For the entries below, the expected answer is the line with "front end. -/", the line with "0x33 => some 600000", and every line between them, exactly as written, and nothing more.

[Exercise inputs]

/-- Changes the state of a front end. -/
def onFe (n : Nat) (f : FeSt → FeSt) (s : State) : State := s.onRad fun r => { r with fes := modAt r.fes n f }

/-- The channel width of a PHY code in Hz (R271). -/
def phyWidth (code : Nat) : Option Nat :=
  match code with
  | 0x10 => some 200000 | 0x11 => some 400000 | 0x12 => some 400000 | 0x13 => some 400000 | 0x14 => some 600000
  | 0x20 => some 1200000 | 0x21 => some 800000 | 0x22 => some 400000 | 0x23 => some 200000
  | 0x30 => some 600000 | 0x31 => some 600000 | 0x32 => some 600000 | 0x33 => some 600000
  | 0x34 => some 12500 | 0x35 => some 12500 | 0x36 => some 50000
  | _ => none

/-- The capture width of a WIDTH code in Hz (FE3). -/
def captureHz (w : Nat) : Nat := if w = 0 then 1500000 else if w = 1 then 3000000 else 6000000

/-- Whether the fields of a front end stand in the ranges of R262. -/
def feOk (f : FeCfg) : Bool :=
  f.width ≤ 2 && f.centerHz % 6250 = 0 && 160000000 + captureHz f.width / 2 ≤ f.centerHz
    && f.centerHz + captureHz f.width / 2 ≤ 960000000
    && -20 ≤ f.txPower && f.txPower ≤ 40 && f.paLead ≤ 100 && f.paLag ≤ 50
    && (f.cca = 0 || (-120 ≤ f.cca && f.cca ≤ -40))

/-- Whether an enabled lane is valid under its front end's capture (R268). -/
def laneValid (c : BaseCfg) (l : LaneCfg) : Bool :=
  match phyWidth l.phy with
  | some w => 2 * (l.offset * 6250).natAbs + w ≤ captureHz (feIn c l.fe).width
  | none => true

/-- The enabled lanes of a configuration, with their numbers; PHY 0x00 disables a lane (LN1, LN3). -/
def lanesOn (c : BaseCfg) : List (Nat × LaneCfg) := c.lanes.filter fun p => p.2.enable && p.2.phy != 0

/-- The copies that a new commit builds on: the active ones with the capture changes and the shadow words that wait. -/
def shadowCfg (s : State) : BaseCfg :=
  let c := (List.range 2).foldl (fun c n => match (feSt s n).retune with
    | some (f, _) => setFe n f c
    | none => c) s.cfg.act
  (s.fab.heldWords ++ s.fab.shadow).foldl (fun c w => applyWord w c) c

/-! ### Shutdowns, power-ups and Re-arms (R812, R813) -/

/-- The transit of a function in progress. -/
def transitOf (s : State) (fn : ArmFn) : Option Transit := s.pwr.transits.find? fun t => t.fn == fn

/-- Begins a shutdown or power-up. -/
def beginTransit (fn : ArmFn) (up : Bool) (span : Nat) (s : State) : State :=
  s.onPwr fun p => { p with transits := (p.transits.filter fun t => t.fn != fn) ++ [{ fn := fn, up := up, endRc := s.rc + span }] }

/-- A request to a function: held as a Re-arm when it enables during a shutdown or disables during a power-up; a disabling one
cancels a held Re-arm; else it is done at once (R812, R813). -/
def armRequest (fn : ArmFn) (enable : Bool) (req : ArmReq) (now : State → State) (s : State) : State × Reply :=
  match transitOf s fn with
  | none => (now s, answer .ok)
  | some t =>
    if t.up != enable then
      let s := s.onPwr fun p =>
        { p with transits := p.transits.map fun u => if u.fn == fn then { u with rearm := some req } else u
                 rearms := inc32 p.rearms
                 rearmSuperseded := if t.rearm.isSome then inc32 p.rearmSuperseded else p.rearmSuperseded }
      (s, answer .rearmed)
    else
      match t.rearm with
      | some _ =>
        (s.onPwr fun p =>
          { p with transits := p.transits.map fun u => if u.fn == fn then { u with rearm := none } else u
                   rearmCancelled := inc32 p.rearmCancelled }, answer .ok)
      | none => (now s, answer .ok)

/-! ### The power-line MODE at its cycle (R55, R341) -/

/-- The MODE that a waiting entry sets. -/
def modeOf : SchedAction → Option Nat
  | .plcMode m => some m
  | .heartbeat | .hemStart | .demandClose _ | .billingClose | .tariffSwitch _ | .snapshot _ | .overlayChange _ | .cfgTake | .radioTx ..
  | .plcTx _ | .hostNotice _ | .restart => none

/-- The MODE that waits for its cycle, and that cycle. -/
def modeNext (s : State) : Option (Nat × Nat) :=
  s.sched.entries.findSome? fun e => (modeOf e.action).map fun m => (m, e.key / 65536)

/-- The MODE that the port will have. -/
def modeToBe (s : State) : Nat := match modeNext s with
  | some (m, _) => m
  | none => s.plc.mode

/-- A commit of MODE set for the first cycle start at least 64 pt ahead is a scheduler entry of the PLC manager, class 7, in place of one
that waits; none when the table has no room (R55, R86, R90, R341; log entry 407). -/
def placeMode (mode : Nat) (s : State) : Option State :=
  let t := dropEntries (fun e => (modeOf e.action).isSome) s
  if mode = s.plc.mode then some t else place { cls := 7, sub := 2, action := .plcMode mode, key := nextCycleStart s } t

[/Exercise inputs]
[Exercise inputs]

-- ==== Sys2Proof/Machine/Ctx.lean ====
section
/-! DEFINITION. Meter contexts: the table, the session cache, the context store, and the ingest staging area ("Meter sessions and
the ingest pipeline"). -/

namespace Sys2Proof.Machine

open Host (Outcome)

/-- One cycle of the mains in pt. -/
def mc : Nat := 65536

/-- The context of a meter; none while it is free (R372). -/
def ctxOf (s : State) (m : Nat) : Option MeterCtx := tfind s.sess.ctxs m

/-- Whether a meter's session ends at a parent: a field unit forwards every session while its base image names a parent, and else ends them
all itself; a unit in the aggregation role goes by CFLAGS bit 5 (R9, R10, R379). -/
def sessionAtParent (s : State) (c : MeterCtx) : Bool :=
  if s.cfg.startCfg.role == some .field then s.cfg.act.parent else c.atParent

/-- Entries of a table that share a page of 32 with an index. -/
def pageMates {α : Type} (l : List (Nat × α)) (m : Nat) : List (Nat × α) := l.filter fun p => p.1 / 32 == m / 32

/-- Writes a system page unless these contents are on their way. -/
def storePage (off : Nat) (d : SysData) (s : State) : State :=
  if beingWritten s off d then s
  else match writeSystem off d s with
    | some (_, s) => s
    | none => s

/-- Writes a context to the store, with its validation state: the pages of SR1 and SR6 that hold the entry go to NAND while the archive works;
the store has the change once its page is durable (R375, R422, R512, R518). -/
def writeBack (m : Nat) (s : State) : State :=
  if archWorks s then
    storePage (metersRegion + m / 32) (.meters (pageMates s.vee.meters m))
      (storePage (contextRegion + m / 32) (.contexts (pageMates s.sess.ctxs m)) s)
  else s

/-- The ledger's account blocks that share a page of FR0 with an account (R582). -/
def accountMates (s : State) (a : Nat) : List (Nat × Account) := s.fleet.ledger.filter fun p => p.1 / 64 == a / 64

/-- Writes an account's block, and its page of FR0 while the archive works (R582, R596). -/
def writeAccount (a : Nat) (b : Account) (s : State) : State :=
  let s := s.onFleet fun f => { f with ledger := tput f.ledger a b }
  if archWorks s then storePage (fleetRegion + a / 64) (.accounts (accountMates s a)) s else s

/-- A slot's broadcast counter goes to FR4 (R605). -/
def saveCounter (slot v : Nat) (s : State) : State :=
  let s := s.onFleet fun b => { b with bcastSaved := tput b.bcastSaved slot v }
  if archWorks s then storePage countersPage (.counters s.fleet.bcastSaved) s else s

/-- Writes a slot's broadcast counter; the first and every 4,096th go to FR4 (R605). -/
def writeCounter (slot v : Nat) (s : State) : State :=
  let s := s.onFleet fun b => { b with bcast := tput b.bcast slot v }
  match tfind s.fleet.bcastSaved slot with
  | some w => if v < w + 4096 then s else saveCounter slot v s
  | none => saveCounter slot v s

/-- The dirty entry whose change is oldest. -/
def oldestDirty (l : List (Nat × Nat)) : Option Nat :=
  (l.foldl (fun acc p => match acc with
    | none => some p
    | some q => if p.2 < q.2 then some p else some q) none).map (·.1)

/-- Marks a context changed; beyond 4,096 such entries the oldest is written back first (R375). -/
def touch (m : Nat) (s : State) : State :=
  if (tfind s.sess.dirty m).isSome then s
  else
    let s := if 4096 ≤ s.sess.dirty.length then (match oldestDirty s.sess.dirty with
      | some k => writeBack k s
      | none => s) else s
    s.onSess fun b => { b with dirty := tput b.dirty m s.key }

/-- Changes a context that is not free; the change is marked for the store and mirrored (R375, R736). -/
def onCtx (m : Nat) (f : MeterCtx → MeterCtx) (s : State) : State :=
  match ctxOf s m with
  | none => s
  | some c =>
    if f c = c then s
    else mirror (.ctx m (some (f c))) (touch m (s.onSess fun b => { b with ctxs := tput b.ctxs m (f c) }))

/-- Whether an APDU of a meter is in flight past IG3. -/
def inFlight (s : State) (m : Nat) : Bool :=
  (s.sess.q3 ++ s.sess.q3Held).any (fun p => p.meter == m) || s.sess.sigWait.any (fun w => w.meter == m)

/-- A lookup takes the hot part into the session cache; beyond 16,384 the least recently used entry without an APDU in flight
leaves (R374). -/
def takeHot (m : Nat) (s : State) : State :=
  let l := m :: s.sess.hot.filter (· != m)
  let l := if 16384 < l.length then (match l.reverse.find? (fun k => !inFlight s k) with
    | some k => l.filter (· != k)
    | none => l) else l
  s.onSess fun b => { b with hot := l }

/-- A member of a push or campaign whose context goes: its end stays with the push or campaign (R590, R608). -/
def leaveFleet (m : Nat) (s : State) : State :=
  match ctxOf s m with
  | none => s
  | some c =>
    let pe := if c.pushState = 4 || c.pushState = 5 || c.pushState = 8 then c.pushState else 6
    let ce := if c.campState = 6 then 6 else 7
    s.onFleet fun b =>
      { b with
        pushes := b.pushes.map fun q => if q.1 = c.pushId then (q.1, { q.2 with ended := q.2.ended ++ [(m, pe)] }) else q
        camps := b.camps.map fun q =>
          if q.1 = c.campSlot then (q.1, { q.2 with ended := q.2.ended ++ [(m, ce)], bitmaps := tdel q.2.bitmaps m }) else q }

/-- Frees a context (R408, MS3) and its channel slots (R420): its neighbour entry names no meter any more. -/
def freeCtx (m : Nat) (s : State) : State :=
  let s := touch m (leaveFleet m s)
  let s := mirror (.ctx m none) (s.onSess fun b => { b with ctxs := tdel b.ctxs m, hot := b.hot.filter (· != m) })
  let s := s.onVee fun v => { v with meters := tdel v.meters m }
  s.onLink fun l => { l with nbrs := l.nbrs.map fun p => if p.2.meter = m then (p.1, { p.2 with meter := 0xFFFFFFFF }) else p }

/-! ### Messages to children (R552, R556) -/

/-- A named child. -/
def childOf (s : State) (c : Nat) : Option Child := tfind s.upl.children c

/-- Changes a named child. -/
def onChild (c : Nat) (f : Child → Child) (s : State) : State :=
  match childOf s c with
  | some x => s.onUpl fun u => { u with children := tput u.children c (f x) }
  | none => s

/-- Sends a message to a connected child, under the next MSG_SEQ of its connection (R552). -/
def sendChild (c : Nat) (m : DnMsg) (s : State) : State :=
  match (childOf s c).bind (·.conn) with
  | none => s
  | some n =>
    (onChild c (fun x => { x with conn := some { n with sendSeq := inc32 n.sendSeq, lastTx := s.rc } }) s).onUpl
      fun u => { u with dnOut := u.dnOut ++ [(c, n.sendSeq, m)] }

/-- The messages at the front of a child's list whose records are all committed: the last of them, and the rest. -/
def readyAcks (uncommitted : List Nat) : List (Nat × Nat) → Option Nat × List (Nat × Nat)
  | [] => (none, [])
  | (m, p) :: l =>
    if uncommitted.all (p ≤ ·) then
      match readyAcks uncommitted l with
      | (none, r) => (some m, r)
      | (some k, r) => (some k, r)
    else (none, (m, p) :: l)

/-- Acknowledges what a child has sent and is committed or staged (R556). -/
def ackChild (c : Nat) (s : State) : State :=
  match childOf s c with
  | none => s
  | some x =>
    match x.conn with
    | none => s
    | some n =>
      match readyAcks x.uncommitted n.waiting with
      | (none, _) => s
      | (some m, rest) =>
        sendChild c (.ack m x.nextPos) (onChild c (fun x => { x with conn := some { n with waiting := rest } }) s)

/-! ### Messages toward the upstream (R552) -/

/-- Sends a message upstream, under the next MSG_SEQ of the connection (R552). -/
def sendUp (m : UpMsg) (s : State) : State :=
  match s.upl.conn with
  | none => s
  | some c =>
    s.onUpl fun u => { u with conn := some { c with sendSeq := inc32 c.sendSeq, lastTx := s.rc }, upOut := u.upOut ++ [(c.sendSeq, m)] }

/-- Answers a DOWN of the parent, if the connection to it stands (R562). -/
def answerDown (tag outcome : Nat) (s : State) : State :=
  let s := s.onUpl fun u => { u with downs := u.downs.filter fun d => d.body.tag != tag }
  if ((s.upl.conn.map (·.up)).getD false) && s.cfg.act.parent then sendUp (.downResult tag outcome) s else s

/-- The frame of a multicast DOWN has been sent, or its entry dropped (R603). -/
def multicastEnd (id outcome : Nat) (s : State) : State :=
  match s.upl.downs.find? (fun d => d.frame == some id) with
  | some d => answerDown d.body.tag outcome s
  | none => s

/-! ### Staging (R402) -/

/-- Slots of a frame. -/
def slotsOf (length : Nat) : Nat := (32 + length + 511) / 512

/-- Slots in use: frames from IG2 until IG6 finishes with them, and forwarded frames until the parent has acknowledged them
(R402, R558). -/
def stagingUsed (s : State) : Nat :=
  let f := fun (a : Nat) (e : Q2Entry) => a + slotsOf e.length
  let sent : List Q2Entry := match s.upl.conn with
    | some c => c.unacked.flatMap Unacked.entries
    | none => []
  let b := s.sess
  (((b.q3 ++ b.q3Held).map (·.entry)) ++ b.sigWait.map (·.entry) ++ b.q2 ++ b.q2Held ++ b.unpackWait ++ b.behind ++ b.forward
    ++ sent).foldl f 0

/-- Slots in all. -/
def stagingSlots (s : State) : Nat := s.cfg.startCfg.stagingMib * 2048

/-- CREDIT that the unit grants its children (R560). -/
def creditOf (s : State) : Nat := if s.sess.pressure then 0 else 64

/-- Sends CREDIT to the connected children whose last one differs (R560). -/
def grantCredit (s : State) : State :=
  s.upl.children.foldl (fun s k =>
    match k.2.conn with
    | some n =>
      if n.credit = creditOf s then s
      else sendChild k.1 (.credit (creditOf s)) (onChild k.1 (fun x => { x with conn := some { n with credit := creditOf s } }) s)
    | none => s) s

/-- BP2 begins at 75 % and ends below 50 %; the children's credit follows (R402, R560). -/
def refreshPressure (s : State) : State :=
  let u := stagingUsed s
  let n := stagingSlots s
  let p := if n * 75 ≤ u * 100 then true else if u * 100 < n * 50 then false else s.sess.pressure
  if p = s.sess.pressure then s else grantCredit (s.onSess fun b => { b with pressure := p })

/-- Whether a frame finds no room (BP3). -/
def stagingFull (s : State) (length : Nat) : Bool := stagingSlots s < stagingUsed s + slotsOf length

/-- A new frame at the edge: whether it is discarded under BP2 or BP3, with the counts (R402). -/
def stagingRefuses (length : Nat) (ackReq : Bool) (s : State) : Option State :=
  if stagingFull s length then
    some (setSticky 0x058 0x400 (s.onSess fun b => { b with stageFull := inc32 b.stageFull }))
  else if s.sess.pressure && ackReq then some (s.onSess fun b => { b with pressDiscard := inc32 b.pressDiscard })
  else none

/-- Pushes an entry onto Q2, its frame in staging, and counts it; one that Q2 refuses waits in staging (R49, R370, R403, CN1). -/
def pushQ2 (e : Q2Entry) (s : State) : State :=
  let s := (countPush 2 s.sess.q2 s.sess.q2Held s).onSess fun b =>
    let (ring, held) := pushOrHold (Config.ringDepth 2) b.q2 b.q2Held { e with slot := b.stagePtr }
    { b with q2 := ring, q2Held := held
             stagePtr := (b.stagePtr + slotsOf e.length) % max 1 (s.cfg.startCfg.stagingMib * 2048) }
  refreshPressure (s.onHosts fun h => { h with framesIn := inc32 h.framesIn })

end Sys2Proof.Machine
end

[/Exercise inputs]

Answer for the task -
/-- Changes the state of a front end. -/
def onFe (n : Nat) (f : FeSt → FeSt) (s : State) : State := s.onRad fun r => { r with fes := modAt r.fes n f }

/-- The channel width of a PHY code in Hz (R271). -/
def phyWidth (code : Nat) : Option Nat :=
  match code with
  | 0x10 => some 200000 | 0x11 => some 400000 | 0x12 => some 400000 | 0x13 => some 400000 | 0x14 => some 600000
  | 0x20 => some 1200000 | 0x21 => some 800000 | 0x22 => some 400000 | 0x23 => some 200000
  | 0x30 => some 600000 | 0x31 => some 600000 | 0x32 => some 600000 | 0x33 => some 600000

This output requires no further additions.